Introduction and Procedural History

Paty Lou Alcantar appeals from the trial court’s enforcement of an alleged oral settlement agreement between Alcantar and Oklahoma National Bank (the Bank). Because we conclude the trial court erred in enforcing the settlement agreement, we reverse the trial court’s judgment.

*818 The underlying case began as an inter-pleader action. Peavy & Peavy, L.L.P. (Peavy), a Texas law firm, represented Alcantar in an unrelated suit involving an automobile collision. That suit settled, and the settlement proceeds were deposited into Peavy’s trust account. After the payment of costs and other expenses, $16,393.15 remained in Peavy’s trust account for distribution to Alcantar.
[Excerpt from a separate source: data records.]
-- ==== Sys2Proof/Machine/Flags.lean ====
section
/-!
DEFINITION. STATUS: the codes of its fields, the word the host reads, and the two flag updates that
commands share (spec/10_state.md R26 to R33, spec/60_exceptions.md R260).
-/

namespace Sys2Proof.Machine

/-- The code of a fault (R260). -/
def ErrCode.code : ErrCode → Byte
  | .badCommand => 0x01
  | .notReady => 0x02
  | .memRange => 0x03
  | .overlap => 0x04
  | .fmtFreqLength => 0x10
  | .fmtFreqZero => 0x11
  | .fmtFreqOrder => 0x12
  | .fmtNoTree => 0x20
  | .fmtTruncated => 0x21
  | .fmtTrailer => 0x22
  | .fmtOffLeaf => 0x23
  | .fmtMidTraversal => 0x24
  | .encUnknownSymbol => 0x30

/-- STATUS.ERR as the host reads it: 0 is no fault (R26). -/
def State.errField (s : State) : Byte :=
  match s.err with
  | none => 0
  | some c => c.code

/-- The code of a tree state (R26, R30). -/
def TreeState.code : TreeState → BitVec 2
  | .invalid => 0
  | .empty => 1
  | .single => 2
  | .multi => 3

/-- STATUS (R26): reserved, HAS_FREQ_COUNT, BUSY, CODES_VALID, TREE_STATE, ERR. -/
def State.status (s : State) : Word :=
  (0#19) ++ BitVec.ofBool s.params.hasFreqCount ++ BitVec.ofBool s.busy ++ BitVec.ofBool s.codesValid
    ++ s.treeState.code ++ s.errField

/-- What every command that writes FREQ does to STATUS: the tree and the codes are stale (R30, R31, R311). -/
def State.invalidate (s : State) : State :=
  { s with treeState := .invalid, codesValid := false }

end Sys2Proof.Machine
end

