-- ==== Sys2Proof/Tests/Slice0.lean ====
section
/-!
SUPPORT. Tests: words of the opcode map, ill-formed commands, the vectors of spec/95_test_vectors.md, and
for every obligation with hypotheses a witness that meets them.
-/

open Sys2Proof Sys2Proof.Machine

namespace Sys2Proof.Tests

set_option Elab.async false

/-! ## Decoding: words written out from spec/30_encoding.md R90 and R94 -/

theorem test_decode_freqClear : decodeTableWord 32 0x00000001 = some .freqClear := by decide
theorem test_decode_freqCount : decodeTableWord 32 0x00000002 = some .freqCount := by decide
theorem test_decode_freqLoad : decodeTableWord 32 0x00000003 = some .freqLoad := by decide
theorem test_decode_freqStore : decodeTableWord 32 0x00000004 = some .freqStore := by decide
theorem test_decode_freqRead : decodeTableWord 32 0x00007205 = some (.freqRead 0x72) := by decide
theorem test_decode_buildTree : decodeTableWord 32 0x00000010 = some .buildTree := by decide
theorem test_decode_genCodes : decodeTableWord 32 0x00000011 = some .genCodes := by decide
theorem test_decode_codeRead : decodeTableWord 32 0x0000FF12 = some (.codeRead 0xFF) := by decide
theorem test_decode_encode : decodeTableWord 32 0x00000020 = some .encode := by decide
theorem test_decode_decode : decodeTableWord 32 0x00000021 = some .decode := by decide
theorem test_decode_clearStatus : decodeTableWord 32 0x00000030 = some .clearStatus := by decide

/-- The illegal words of spec/95_test_vectors.md section 2.7. -/
theorem test_decode_refuses : [0x00000000, 0x00000006, 0x00000022, 0x00000120, 0x0000FF11, 0x00010005].map
    (decodeTableWord 32) = List.replicate 6 none := by decide

/-- A build without FREQ_COUNT. -/
def small : Params := { Params.standard with hasFreqCount := false }

theorem test_wellFormed_refuses_freqCount : Instr.freqCount.wellFormed small = false := by decide
theorem test_decode_without_freqCount :
    decodeWord small 0x00000002 = .error .freqCountAbsent ∧ decodeWord small 0x00000003 = .ok .freqLoad := by
  decide

/-! ## States -/

def table (L : List (Byte × Word)) : FreqTable := L.foldl (fun f p => setEntry f p.1 p.2) FreqTable.zero

/-- After BUILD_TREE over the table. -/
def built (f : FreqTable) : State :=
  { State.reset with
    freq := f
    tree := buildTree f .zero
    treeState := builtState f }

/-- After GEN_CODES over the table. -/
def ready (f : FreqTable) : State :=
  { built f with
    codes := (codeTable (built f).treeState (built f).tree).getD CodeTable.absent
    codesValid := true }

/-- `bytes` at `src` as the source operand, and the destination operand `dst`. -/
def withSource (src : Word) (bytes : List Byte) (dst : Word) (s : State) : State :=
  { s with
    mem := s.mem.writeBytes src.toNat bytes
    src := src
    len := BitVec.ofNat 32 bytes.length
    dst := dst }

/-- `s` with the host's next action `h`. -/
def about (h : HostAction) (s : State) : State := { s with program := [h] }

def stateOf : Host.Outcome State Fault Refusal → Option State
  | .next t => some t
  | .fault _ => none
  | .refused _ => none

/-- The outcome is a next state of which `P` holds. -/
def leaves (o : Host.Outcome State Fault Refusal) (P : State → Bool) : Bool :=
  match stateOf o with
  | some t => P t
  | none => false

theorem leaves_spec {o : Host.Outcome State Fault Refusal} {P : State → Bool} (h : leaves o P = true) :
    ∃ t, o = .next t ∧ P t = true := by
  unfold leaves at h
  split at h
  · rename_i t ht
    refine ⟨t, ?_, h⟩
    cases o <;> simp_all [stateOf]
  · cases h

theorem leaves_err {o : Host.Outcome State Fault Refusal} {e : Option ErrCode}
    (h : leaves o (fun t => t.err == e) = true) : ∃ t, o = .next t ∧ t.err = e := by
  obtain ⟨t, h1, h2⟩ := leaves_spec h
  exact ⟨t, h1, eq_of_beq h2⟩

theorem built_inv (f : FreqTable) : (built f).Inv := by
  refine ⟨?_, rfl, fun c hc => ?_, fun w hw => ?_, rfl, fun h => Bool.noConfusion h, fun _ => ⟨rfl, _, rfl⟩,
    fun h => Bool.noConfusion h, fun c h => ?_⟩
  · show Params.standard.memBytes ≠ 0
    decide
  · cases hc
  · obtain rfl : w = (0, 0) := by simpa [built, State.reset, State.resetWith] using hw
    exact ⟨show 0 < Params.standard.memBytes.toNat by decide, Nat.one_pos⟩
  · simp [built, State.reset, State.resetWith] at h

theorem ready_inv (f : FreqTable) : (ready f).Inv := by
  have hb := built_inv f
  have ht : (built f).treeState ≠ .invalid := by
    show builtState f ≠ .invalid
    rcases builtState_cases f with ⟨-, h⟩ | ⟨_, -, h⟩ | ⟨-, h⟩ <;> simp [h]
  obtain ⟨codes, hc⟩ := hb.codeTable_isSome ht
  refine ⟨hb.params_wf, hb.mem_wf, hb.cells_inside, hb.windows_inside, rfl, fun _ => ht, hb.tree_current, fun _ => ?_,
    hb.err_recorded⟩
  show codeTable (built f).treeState (built f).tree = some ((codeTable (built f).treeState (built f).tree).getD _)
  rw [hc]; rfl

theorem withSource_inv {s : State} (h : s.Inv) {src dst : Word} {bytes : List Byte}
    (hb : src.toNat + bytes.length ≤ s.memBytes) : (withSource src bytes dst s).Inv := by
  refine ⟨h.params_wf, wf_writeBytes _ _ h.mem_wf, fun c hc => ?_, h.windows_inside, h.idle, h.codes_need_tree,
    h.tree_current, h.codes_current, h.err_recorded⟩
  rcases mem_cells_writeBytes hc with hc | ⟨-, h2⟩
  · exact h.cells_inside c hc
  · exact Nat.lt_of_lt_of_le h2 hb

/-- The state a command starts from: BUSY is 1 (R29). -/
def running (s : State) : State := { s with busy := true }

theorem running_inv {s : State} (h : s.Inv) : (running s).InvAtIssue := h.running s.program

/-- The tables of spec/95_test_vectors.md section 2. -/
def abra : FreqTable := table [(0x61, 5), (0x62, 2), (0x63, 1), (0x64, 1), (0x72, 2)]
def abc : FreqTable := table [(0x61, 1), (0x62, 1), (0x63, 1)]
def sixA : FreqTable := table [(0x61, 6)]

def abraText : List Byte := [0x61, 0x62, 0x72, 0x61, 0x63, 0x61, 0x64, 0x61, 0x62, 0x72, 0x61]
def abraBytes : List Byte := [0x61, 0, 0, 0, 5, 0x62, 0, 0, 0, 2, 0x63, 0, 0, 0, 1, 0x64, 0, 0, 0, 1, 0x72, 0, 0, 0, 2]
def abraPayload : List Byte := [0x69, 0xCF, 0x68, 0x07]

/-! ## Vectors of spec/95_test_vectors.md section 2, one step each -/

/-- 2.1: FREQ_CLEAR after a FREQ_COUNT of "abracadabra". -/
theorem test_freqClear : leaves (exec .freqClear (ready abra)) (fun t =>
    t.result == 0 && t.status == 0x1000 && entry t.freq 0x61 == 0) = true := by decide +kernel

/-- 2.1: "abracadabra" at 0. -/
theorem test_freqCount : leaves (exec .freqCount (withSource 0 abraText 0 State.reset)) (fun t =>
    t.result == 5 && t.status == 0x1000 && entry t.freq 0x61 == 5 && entry t.freq 0x62 == 2
      && entry t.freq 0x64 == 1 && entry t.freq 0x65 == 0) = true := by decide +kernel

/-- 2.1: SRC 65536, LEN 0 is in range; SRC 65537, LEN 0 is not. -/
theorem test_freqCount_range :
    leaves (exec .freqCount (withSource 65536 [] 0 State.reset)) (fun t => t.result == 0 && t.status == 0x1000) = true ∧
    leaves (exec .freqCount (withSource 65537 [] 0 State.reset)) (fun t => t.status == 0x1003) = true := by
  decide +kernel

/-- 2.1: a count of four bytes of FF. -/
theorem test_freqLoad : leaves (exec .freqLoad (withSource 0 [0x61, 0xFF, 0xFF, 0xFF, 0xFE] 0 (ready abra))) (fun t =>
    t.result == 1 && t.status == 0x1000 && entry t.freq 0x61 == 4294967294 && entry t.freq 0x62 == 0) = true := by
  decide +kernel

/-- 2.1: the format faults; record 0 fails before record 1. -/
theorem test_freqLoad_faults :
    leaves (exec .freqLoad (withSource 0 [0x61, 0, 0, 0, 6, 0x62] 0 (ready abra))) (fun t => t.status == 0x1010) = true ∧
    leaves (exec .freqLoad (withSource 0 [0x62, 0, 0, 0, 0, 0x61, 0, 0, 0, 1] 0 (ready abra)))
      (fun t => t.status == 0x1011) = true ∧
    leaves (exec .freqLoad (withSource 0 [0x61, 0, 0, 0, 1, 0x61, 0, 0, 0, 1] 0 (ready abra)))
      (fun t => t.status == 0x1012) = true := by decide +kernel

/-- 2.1, 1.3: the 25 bytes of the "abracadabra" table. -/
theorem test_freqStore : leaves (exec .freqStore (withSource 0 [] 0x2000 (ready abra))) (fun t =>
    t.result == 25 && t.status == 0x1700 && t.mem.readBytes 0x2000 25 == abraBytes) = true := by decide +kernel

/-- 2.1: 25 bytes do not fit at 65530; the empty table fits at 65536. -/
theorem test_freqStore_range :
    leaves (exec .freqStore (withSource 0 [] 65530 (ready abra))) (fun t => t.status == 0x1703) = true ∧
    leaves (exec .freqStore (withSource 0 [] 65536 State.reset)) (fun t => t.result == 0 && t.status == 0x1000) = true := by
  decide +kernel

/-- 2.1: FREQ_READ of r and of 0x00. -/
theorem test_freqRead : leaves (exec (.freqRead 0x72) (built abra)) (fun t => t.result == 2) = true ∧
    leaves (exec (.freqRead 0x00) (built abra)) (fun t => t.result == 0) = true := by decide +kernel

/-- 2.2: the merges of "abracadabra": nodes 5 to 8. -/
theorem test_buildTree : leaves (exec .buildTree { State.reset with freq := abra }) (fun t =>
    t.result == 9 && t.status == 0x1300 && t.tree.root == 8 && t.tree.nodes[5] == .internal 2 0x63 2 3
      && t.tree.nodes[6] == .internal 4 0x62 1 5 && t.tree.nodes[7] == .internal 6 0x62 4 6
      && t.tree.nodes[8] == .internal 11 0x61 0 7) = true := by decide +kernel

/-- 2.2: in "aabbbc" equal weights are told apart by the discriminator. -/
theorem test_buildTree_tie : leaves
    (exec .buildTree { State.reset with freq := table [(0x61, 2), (0x62, 3), (0x63, 1)] }) (fun t =>
    t.result == 5 && t.tree.nodes[3] == .internal 3 0x61 2 0 && t.tree.nodes[4] == .internal 6 0x61 3 1) = true := by
  decide +kernel

/-- 2.3: the codes of "abracadabra". -/
theorem test_genCodes : leaves (exec .genCodes (built abra)) (fun t =>
    t.result == 4 && t.status == 0x1700 && entry t.codes 0x61 == ⟨true, 1, 0⟩ && entry t.codes 0x72 == ⟨true, 2, 2⟩
      && entry t.codes 0x62 == ⟨true, 3, 6⟩ && entry t.codes 0x63 == ⟨true, 4, 14⟩
      && entry t.codes 0x64 == ⟨true, 4, 15⟩ && entry t.codes 0x7A == ⟨false, 0, 0⟩) = true := by decide +kernel

/-- 2.3: one symbol has the empty code; without a tree the fault is NOT_READY. -/
theorem test_genCodes_single :
    leaves (exec .genCodes (built sixA)) (fun t => t.result == 0 && t.status == 0x1600) = true ∧
    leaves (exec .genCodes State.reset) (fun t => t.status == 0x1002) = true := by decide +kernel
Before Peavy could disburse these proceeds to Alcantar, the Bank informed Peavy that the Bank had a lien against the $16,393.15 based on a security agreement Alcantar had given the Bank. Alcantar refused to accept a check jointly payable to herself and the Bank, so Peavy filed the inter-pleader action, named Alcantar and the Bank as defendants, and deposited the $16,393.15 with the trial court clerk. Al-cantar and the Bank both answered the interpleader lawsuit, and the parties eventually entered into an agreed judgment discharging Peavy’s obligations and dismissing it from the suit.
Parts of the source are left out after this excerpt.